# Teen jumps from ambulance, dies



## bstone (Mar 1, 2010)

> Greenville County coroner Mike Ellis told News 4 that Ryan Emory, 16, was restrained on a gurney in the back of an ambulance when he loosened his restraints, got past the EMT with him, opened the door and jumped out the moving vehicle. He landed in the road, tumbled several times and went into cardiac arrest, Ellis said.



http://www.wyff4.com/news/22700850/detail.html?hpt=T2


I doubt they had on 4 point restraints. Most likely just the seatbelts on the cot.


----------



## FLEMTP (Mar 1, 2010)

Im curious how the EMT or medic missed this going on...?  

I'd also like to know more of the circumstances surrounding the reason for transport.. whether it was a psych patient, or just some kid who didnt want to go to the ER... either way, IMHO the EMT or Medic in back was negligent... and breached their duty to act... but that is based on the facts at hand as of right now. That opinion may change should more information come to light


----------



## reaper (Mar 1, 2010)

Lets see. This was a Psych transport. The teen was rather large for his age. Maybe the EMT was not able to control him. Four points do not keep anyone on a stretcher.

The fault here lies with the Dr that sent this transport, with no sedation, for and 1.5 hour trip!


----------



## EMSLaw (Mar 1, 2010)

reaper said:


> Lets see. This was a Psych transport. The teen was rather large for his age. Maybe the EMT was not able to control him. Four points do not keep anyone on a stretcher.
> 
> The fault here lies with the Dr that sent this transport, with no sedation, for and 1.5 hour trip!



Not sure where the blame lies, but an EMT in the back of an ambulance is not exactly well-positioned to stop a patient from jumping out the back of the rig.  For one thing, people don't usually want to jump out the back of a moving ambulance, so it's not the sort of thing the designers planned to stop!  

Sitting to the side or behind the patient, in a moving ambulance (a confined space), if the patient suddenly gets free of the restraints and wants to get out, it's going to be difficult to stop, unless you want to clobber them with an O2 bottle.  And even if you managed to struggle with the patient, all they have to do is get away from the EMT for a few seconds and they can be out the door.  

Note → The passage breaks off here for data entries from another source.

-- ==== Sys2Proof/Machine/AddSub.lean ====
section
/-!
DEFINITION. Add, subtract and compare (42_add_sub_compare.md).
-/
namespace Sys2Proof.Machine

/-- ADD: the register, N, Z, V, C, and H by `H_ON_ADD` (R270). -/
def State.add (st : State) (r : Acc) (src : Src8) : State :=
  ((st.setAcc r (add8 (st.acc r) (st.operand8 src)).r).setNZVC (add8 (st.acc r) (st.operand8 src))).setHOnAdd

/-- SUB: the register and N, Z, V, C (R272). -/
def State.sub (st : State) (r : Acc) (src : Src8) : State :=
  (st.setAcc r (sub8 (st.acc r) (st.operand8 src)).r).setNZVC (sub8 (st.acc r) (st.operand8 src))

/-- CMP: the flags of SUB; no register is written (R274). -/
def State.cmp (st : State) (r : Acc) (src : Src8) : State :=
  st.setNZVC (sub8 (st.acc r) (st.operandC src))

/-- ADDA, Immediate (R270). -/
def execAddaImmediate (ii : Byte) (st : State) : Result :=
  continueAfter (.addaImmediate ii) (st.add .a (.imm ii))

/-- ADDA, Direct (R270). -/
def execAddaDirect (nn : Byte) (st : State) : Result :=
  continueAfter (.addaDirect nn) (st.add .a (.mem (.direct nn)))

/-- ADDA, Indexed (R270). -/
def execAddaIndexed (r : IdxReg) (off : Byte) (st : State) : Result :=
  continueAfter (.addaIndexed r off) (st.add .a (.mem (.indexed r off)))

/-- ADDA, Extended (R270). -/
def execAddaExtended (hhhh : Word) (st : State) : Result :=
  continueAfter (.addaExtended hhhh) (st.add .a (.mem (.extended hhhh)))

/-- ADDB, Immediate (R271). -/
def execAddbImmediate (ii : Byte) (st : State) : Result :=
  continueAfter (.addbImmediate ii) (st.add .b (.imm ii))

/-- ADDB, Direct (R271). -/
def execAddbDirect (nn : Byte) (st : State) : Result :=
  continueAfter (.addbDirect nn) (st.add .b (.mem (.direct nn)))

/-- ADDB, Indexed (R271). -/
def execAddbIndexed (r : IdxReg) (off : Byte) (st : State) : Result :=
  continueAfter (.addbIndexed r off) (st.add .b (.mem (.indexed r off)))

/-- ADDB, Extended (R271). -/
def execAddbExtended (hhhh : Word) (st : State) : Result :=
  continueAfter (.addbExtended hhhh) (st.add .b (.mem (.extended hhhh)))

/-- SUBA, Immediate (R272). -/
def execSubaImmediate (ii : Byte) (st : State) : Result :=
  continueAfter (.subaImmediate ii) (st.sub .a (.imm ii))

/-- SUBA, Direct (R272). -/
def execSubaDirect (nn : Byte) (st : State) : Result :=
  continueAfter (.subaDirect nn) (st.sub .a (.mem (.direct nn)))

/-- SUBA, Indexed (R272). -/
def execSubaIndexed (r : IdxReg) (off : Byte) (st : State) : Result :=
  continueAfter (.subaIndexed r off) (st.sub .a (.mem (.indexed r off)))

/-- SUBA, Extended (R272). -/
def execSubaExtended (hhhh : Word) (st : State) : Result :=
  continueAfter (.subaExtended hhhh) (st.sub .a (.mem (.extended hhhh)))

/-- SUBB, Immediate (R273). -/
def execSubbImmediate (ii : Byte) (st : State) : Result :=
  continueAfter (.subbImmediate ii) (st.sub .b (.imm ii))

/-- SUBB, Direct (R273). -/
def execSubbDirect (nn : Byte) (st : State) : Result :=
  continueAfter (.subbDirect nn) (st.sub .b (.mem (.direct nn)))

/-- SUBB, Indexed (R273). -/
def execSubbIndexed (r : IdxReg) (off : Byte) (st : State) : Result :=
  continueAfter (.subbIndexed r off) (st.sub .b (.mem (.indexed r off)))

/-- SUBB, Extended (R273). -/
def execSubbExtended (hhhh : Word) (st : State) : Result :=
  continueAfter (.subbExtended hhhh) (st.sub .b (.mem (.extended hhhh)))

/-- CMPA, Immediate (R274). -/
def execCmpaImmediate (ii : Byte) (st : State) : Result :=
  continueAfter (.cmpaImmediate ii) (st.cmp .a (.imm ii))

/-- CMPA, Direct (R274). -/
def execCmpaDirect (nn : Byte) (st : State) : Result :=
  continueAfter (.cmpaDirect nn) (st.cmp .a (.mem (.direct nn)))

/-- CMPA, Indexed (R274). -/
def execCmpaIndexed (r : IdxReg) (off : Byte) (st : State) : Result :=
  continueAfter (.cmpaIndexed r off) (st.cmp .a (.mem (.indexed r off)))

/-- CMPA, Extended (R274). -/
def execCmpaExtended (hhhh : Word) (st : State) : Result :=
  continueAfter (.cmpaExtended hhhh) (st.cmp .a (.mem (.extended hhhh)))

/-- CMPB, Immediate (R275). -/
def execCmpbImmediate (ii : Byte) (st : State) : Result :=
  continueAfter (.cmpbImmediate ii) (st.cmp .b (.imm ii))

/-- CMPB, Direct (R275). -/
def execCmpbDirect (nn : Byte) (st : State) : Result :=
  continueAfter (.cmpbDirect nn) (st.cmp .b (.mem (.direct nn)))

/-- CMPB, Indexed (R275). -/
def execCmpbIndexed (r : IdxReg) (off : Byte) (st : State) : Result :=
  continueAfter (.cmpbIndexed r off) (st.cmp .b (.mem (.indexed r off)))

/-- CMPB, Extended (R275). -/
def execCmpbExtended (hhhh : Word) (st : State) : Result :=
  continueAfter (.cmpbExtended hhhh) (st.cmp .b (.mem (.extended hhhh)))

end Sys2Proof.Machine
end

Without knowing more, I wouldn't be so quick to blame the EMT or medic.


----------



## Veneficus (Mar 1, 2010)

Why would you want to try and stop them?

I have wrestled with a couple of psych patients by myself in the back of a moving squad. I have even ran a couple down on foot.

In hind sight I think it was extremely foolish. 

There are needles and scissors and scalpels and all manner of improvised weapons. Not to mention getting pushed or pulled out by/with the patient.

The best part is they can hurt you, but you cannot hurt them. Go ahead and punch somebody down or take a swat at them with an O2 tank and take a gamble on how that plays out.

Let him jump then work it as a trauma. Scene is unsafe, you may not have the ability to leave, (moving vehicle and all) but if the patient is willing to leave, why stop him?

I agree with the idea this person should have been chemically restrained.

Prolong QT be damned, Mag Sulfate for all.


----------



## mississippimedic (Mar 1, 2010)

I'm not going to fight anyboby that's trying to get out the back door, better them than me going splat on the road.


----------



## DT4EMS (Mar 1, 2010)

According to the story..... the teen was brought in after he assaulted his grandmother.......

There is a claim he was Autistic. 


If he wanted out......he gets out.....period. What training does the "average" EMS provider have to physically restrain someone.......alone.........in the back of a moving ambulance.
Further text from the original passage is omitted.